Der erste Senat des Bundesverfassungsgerichts stellte in seinem Beschluss fest, dass Vanja diskriminiert wird und die aktuelle Gesetzeslage das Persönlichkeitsrecht von intersexuellen Menschen verletzt.
Das Persönlichkeitsrecht, so die Richter, schütze auch die geschlechtliche Identität. Das Geschlecht sei für die eigene Identität von herausragender Bedeutung und nehme eine Schlüsselposition im Selbstverständnis jedes Menschen ein. Geschützt werden müsse auch die Identität derjenigen, die sich weder dem männlichen noch weiblichen Geschlecht zuordnen lassen.

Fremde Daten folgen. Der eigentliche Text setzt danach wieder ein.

/-- Open a contribution stream and queue its bytes (R572). -/
def sendContribution (c k node : Nat) (x : RdxSend) (arg0 : Word) (bytes : List Byte) (s : State) :
    State × Option (Nat × Nat) :=
  match egress s node with
  | none => (s, none)
  | some p =>
    let id := freeStream (s.port p)
    let s := s.setPort p { s.port p with tx := (s.port p).tx ++
      [{ id := id, chan := some c, room := BitVec.ofNat 6 k, node := BitVec.ofNat 10 node, rdx := some x }] }
    let s := sendMsg { mtype := 0x42, stream := BitVec.ofNat 16 id, dst := BitVec.ofNat 16 node,
                       room := BitVec.ofNat 8 k, arg0 := arg0 } s
    let ps := chunks 512 (bytes.length / 512 + 1) bytes
    ((List.range ps.length).foldl (fun t i => enqueue p (.data id (ps.getD i []) (i + 1 = ps.length)) t) s,
      some (p, id))

/-- A fresh request tag, above those of units and aborts (R514). -/
def nextReq (s : State) : State × Nat := ({ s with reqSeq := s.reqSeq + 1 }, s.reqSeq + 4096)

/-! ### Events and completion of an instruction (R139 to R141, R150, R151) -/

/-- HALF or FULL waits for everything that the instruction has issued and that has not arrived; it falls due now where
nothing is awaited (R150). -/
def eventOnArrival (c : Nat) (isHalf : Bool) (s : State) : State :=
  let h := s.chan c
  let mark (f : Flight) : Flight := if isHalf then { f with evHalf := true } else { f with evFull := true }
  s.setChan c (if ownFlights h then { h with flights := h.flights.map fun f => if f.exec = h.execNo then mark f else f }
    else if isHalf then { h with halfDue := h.halfDue + 1 } else { h with fullDue := h.fullDue + 1 })

/-- HALF of the instruction in progress, with the proof of the Host writes before it (R141, R150). -/
def fireHalf (c : Nat) (s : State) : State :=
  proveWrites c (eventOnArrival c true
    (s.setChan c { s.chan c with cur := (s.chan c).cur.map fun k => { k with halfFired := true } }))

/-- Raise HALF once the written bytes reach half of the total; an instruction that writes none raises it on completion
(R150, R151). -/
def checkHalf (c : Nat) (s : State) : State :=
  match (s.chan c).cur with
  | some k => if flHalf k.flags && !k.halfFired && 0 < k.total && k.total ≤ 2 * k.written then fireHalf c s else s
  | none => s

/-- The last burst of the instruction has issued: FULL on arrival, BARRIER, then the next instruction (R139, R140). -/
def completeInstr (c : Nat) (s : State) : State :=
  match (s.chan c).cur with
  | none => s
  | some k =>
    let s := if flHalf k.flags && !k.halfFired then fireHalf c s else s
    let s := proveWrites c (if flFull k.flags then eventOnArrival c false s else s)
    let h := s.chan c
    let bytes := if h.implicit.isSome then k.written else h.implicitBytes
    if flBarrier k.flags && ownFlights h then
      s.setChan c { h with hold := .barrier, cur := none, implicitBytes := bytes }
    else advance c (s.setChan c { h with cur := none, implicitBytes := bytes })

/-- Add something issued and not arrived, with the bytes it carries. One Host flight stands for all Host writes of an
instruction that wait for the same zero-length read (R141). -/
def addFlight (c : Nat) (k : FlightKind) (s : State) (bytes : Nat := 0) (object : Word := 0) : State :=
  let h := s.chan c
  let f : Flight := { kind := k, pc := h.pc, opcode := (h.cur.map (·.opcode)).getD 0,
                      entry := (h.cur.map (·.entry)).getD 0, flags := (h.cur.map (·.flags)).getD 0,
                      exec := h.execNo, base := h.progBase, implicit := h.implicit.isSome, bytes := bytes,
                      object := object }
  let same (g : Flight) : Bool := k = .host && g.kind = .host && g.exec = h.execNo && !g.proofSent
  if h.flights.any same then
    s.setChan c { h with flights := h.flights.map fun g => if same g then { g with bytes := g.bytes + bytes } else g }
  else s.setChan c { h with flights := h.flights ++ [f] }

/-- The instruction in progress fails: bursts already issued stand, data still on its way is discarded, and nothing of
the instruction is reported again (R142, R143). An earlier failure of it that waited for a read is the one reported. -/
def failCur (c : Nat) (status : Byte) (s : State) : State :=
  match (s.chan c).cur with
  | some k =>
    let h := s.chan c
    let entry := match k.plan with | .list .. => k.entry | .coords .. => k.entry | _ => 0
    let r := k.bad.getD (instrRec h c h.pc k.opcode entry status)
    let s := { s with hostReads := s.hostReads.filter (·.chan ≠ c) }.setChan c { h with
      cur := none, implicitBytes := if h.implicit.isSome then k.written else h.implicitBytes
      flights := h.flights.map fun (f : Flight) => if f.exec = h.execNo then { f with dead := true } else f }
    markBadRec c k.opcode k.flags entry r.status r s
  | none => s

def setCur (c : Nat) (f : Cur → Cur) (s : State) : State :=
  s.setChan c { s.chan c with cur := (s.chan c).cur.map f }

/-- Bring CH_PROGRESS up to date (R157). -/
def noteProgress (c : Nat) (s : State) : State :=
  match (s.chan c).cur with
  | some k => s.setChan c { s.chan c with progress := BitVec.ofNat 64 (match k.plan with
      | .list .. => k.entry * 2 ^ 32 + k.done
      | .coords .. => k.entry * 2 ^ 32 + k.done
      | .reduceStore _ _ _ _ _ _ (some _) => k.written
      | _ => k.done) }
  | none => s

/-! ### Reads and writes of one burst -/

/-- Bytes up to the next 4 KiB boundary of either end (R26). -/
def burstLen (src dst left : Nat) : Nat := min left (min (4096 - src % 4096) (4096 - dst % 4096))

/-- Swap the bytes of a burst within units aligned in it (R58, R137). -/
def swapBytes (sw : BitVec 2) (bs : List Byte) : List Byte :=
  (List.range bs.length).map fun i => bs.getD (swapAddr sw i) 0

/-- Every bit of a list of bytes. -/
def wholeRun (o : Nat) (bs : List Byte) : BitRun := (o, bs.map fun b => (0xFF, b))

/-- Read the source bytes of a burst that is not a remote Peer read. -/
def burstGet (k : Nat) (a : Word) (n : Nat) (s : State) : State × Except Byte (List Byte) :=
  match spaceOf a with
  | some .peer =>
    let st := rangeCheck k (peerOff a) n false s
    if st = St.ok then devGet k (BitVec.ofNat 64 (peerOff a)) n (pdTouch pdLarder s) else (s, .error st)
  | _ => devGet k a n s

/-- First and last byte's bits of a run. -/
def runExt (run : BitRun) : Word := extOf ((run.2.head?.map (·.1)).getD 0xFF) ((run.2.getLast?.map (·.1)).getD 0xFF) 0 0

/-- Write one run of a channel's instruction in the space of `base`: the status, with the flight added for Host and remote
Peer ends (R75, R80 to R83). `wc` is WIRE_COMP and `el` the log2 element size of its block (R109). -/
def runPut (c k : Nat) (base : Word) (run : BitRun) (wc el : Nat) (s : State) : State × Byte :=
  let a := atOff base run.1
  let n := run.2.length
  let bs := run.2.map (·.2)
  match spaceOf a with
  | some .host => match putRun k a run s with
    | (s, st) => if st = St.ok then (addFlight c .host s n, st) else (s, st)
  | some .peer =>
    let u := encodeUnit el (unitSize wc) bs
    let wire := if wc = 0 then bs else u.1
    let count (p : Option Nat) (s : State) : State := if wc = 0 then s else countComp p u.2 s
    if peerNode a = ownNode s then
      let st := rangeCheck k (peerOff a) n false s
      if st ≠ St.ok then (s, st)
      else if wc = 0 then putRun k 0 (peerOff a, run.2) (pdTouch pdLarder s)
      else storeCounted none k (peerOff a) n wc 0 el (runExt run) wire (count none (pdTouch pdLarder s))
    else match sendStream (some c) k (peerNode a) (peerOff a) n wc 0 el (runExt run) 0 wire s with
      | (s, some (p, id)) => (addFlight c (.stream p id) (count (some p) s) n, St.ok)
      | (s, none) => (s, St.linkDown)
  | _ => putRun k a run s

def isRemotePeer (s : State) (a : Word) : Bool := spaceOf a = some .peer && peerNode a ≠ ownNode s

/-- A remote Peer read of at most 4 KiB (R520). `dst` is the Pantry destination that ARG1 names, where there is one; `code`
asks the node for coded units: WIRE, STORE and the element size as in an OPEN (log entry 73). -/
def remoteRead (c k : Nat) (src : Word) (n : Nat) (dst : Option Nat) (code : Nat) (s : State) : State × Byte :=
  match egress s (peerNode src) with
  | none => (s, St.linkDown)
  | some p =>
    let (s, id) := nextReq s
    let s := sendMsg { mtype := 0x04, dst := BitVec.ofNat 16 (peerNode src), room := BitVec.ofNat 8 k,
                       req := BitVec.ofNat 32 id, addr := BitVec.ofNat 64 (peerOff src),
                       arg0 := BitVec.ofNat 64 (n + code * 2 ^ 16), arg1 := BitVec.ofNat 64 (dst.getD 0) } (pdTouch pdLarder s)
    let r : PeerRead := { req := id, chan := c, off := offOf src, len := n, staged := dst.isNone }
    (addFlight c (.read p id) { s with peerReads := s.peerReads ++ [r] }, St.ok)
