/-- The turn of a channel: its next work is laid out where it stands between two, the grants that are there are taken, and
the burst is carried once each arbiter on its path has granted; until then the turn stays with the channel (R26, R38). -/
def moverTurn (m c : Nat) (s : State) : State :=
  let s := pdTouch (pdMover c) s
  let s := if midWork (s.chan c) then s else prepare c s
  let s := serveGrants c s
  if wants s c = [] then carryBurst c { s with rotor := s.rotor.set m ((c + 1) % 64) } else s

/-! ### Events and triggers (R145, R147, R150) -/

/-- HALF_EVENT: a half point whose bytes have arrived (R150, R153). -/
def execHalfEvent (c : Fin 128) (s : State) : Host.Outcome State Fault Refusal :=
  let h := s.chan c
  if h.halfDue = 0 then .next s else .next (raiseEvent c evHalf (s.setChan c { h with halfDue := h.halfDue - 1 }))

/-- FULL_EVENT: an instruction all of whose writes have arrived (R150, R153). -/
def execFullEvent (c : Fin 128) (s : State) : Host.Outcome State Fault Refusal :=
  let h := s.chan c
  if h.fullDue = 0 then .next s else .next (raiseEvent c evFull (s.setChan c { h with fullDue := h.fullDue - 1 }))

/-- TIMER_TRIGGER: one event for each period that has passed (R147). -/
def execTimerTrigger (c : Fin 128) (s : State) : Host.Outcome State Fault Refusal :=
  let h := s.chan c
  if h.trigSrc = 1 && h.trigNext ≤ s.now then
    .next (triggerEvent c (s.setChan c { h with trigNext := h.trigNext + h.trigPeriod.toNat }))
  else .next s

/-- PHASE_WAKE: a WAIT_PHASE whose moment has come (R123). -/
def execPhaseWake (c : Fin 128) (s : State) : Host.Outcome State Fault Refusal :=
  match s.waiters.find? (fun w => w.unit == .chan c && !w.paused) with
  | some w => match w.obj with
    | .phase _ t p => if reached s.cad.turn s.cad.phase t p then .next (endWait w St.ok 0 s) else .next s
    | _ => .next s
  | none => .next s

end Sys2Proof.Machine
end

Intersexuelle Lynn D. im Gespräch
tagesschau24 17:00 Uhr, 08.11.2017
"Fehlende Angabe" unzureichend
Wenn im Personenstandsregister beim Geschlecht "fehlende Angabe" eingetragen wird, ist das nach Ansicht der Richter völlig unzureichend. Denn intersexuelle Menschen würden sich eben nicht als geschlechtlos begreifen. Vielmehr haben sie nach ihrem Empfinden nach ein drittes Geschlecht, das neben dem männlichen und weiblichen besteht. Deshalb müsse es für intersexuelle Menschen auch die Möglichkeit geben, dass für sie ein drittes Geschlecht im Register eingetragen wird.
Der Gesetzgeber habe allerdings auch die Möglichkeit, auf geschlechtsbezogene Einträge in den Registern vollständig zu verzichten. Bis zu einer Neuregelung dürfen die aktuellen Vorschriften für intersexuelle Menschen jedenfalls nicht mehr angewendet werden.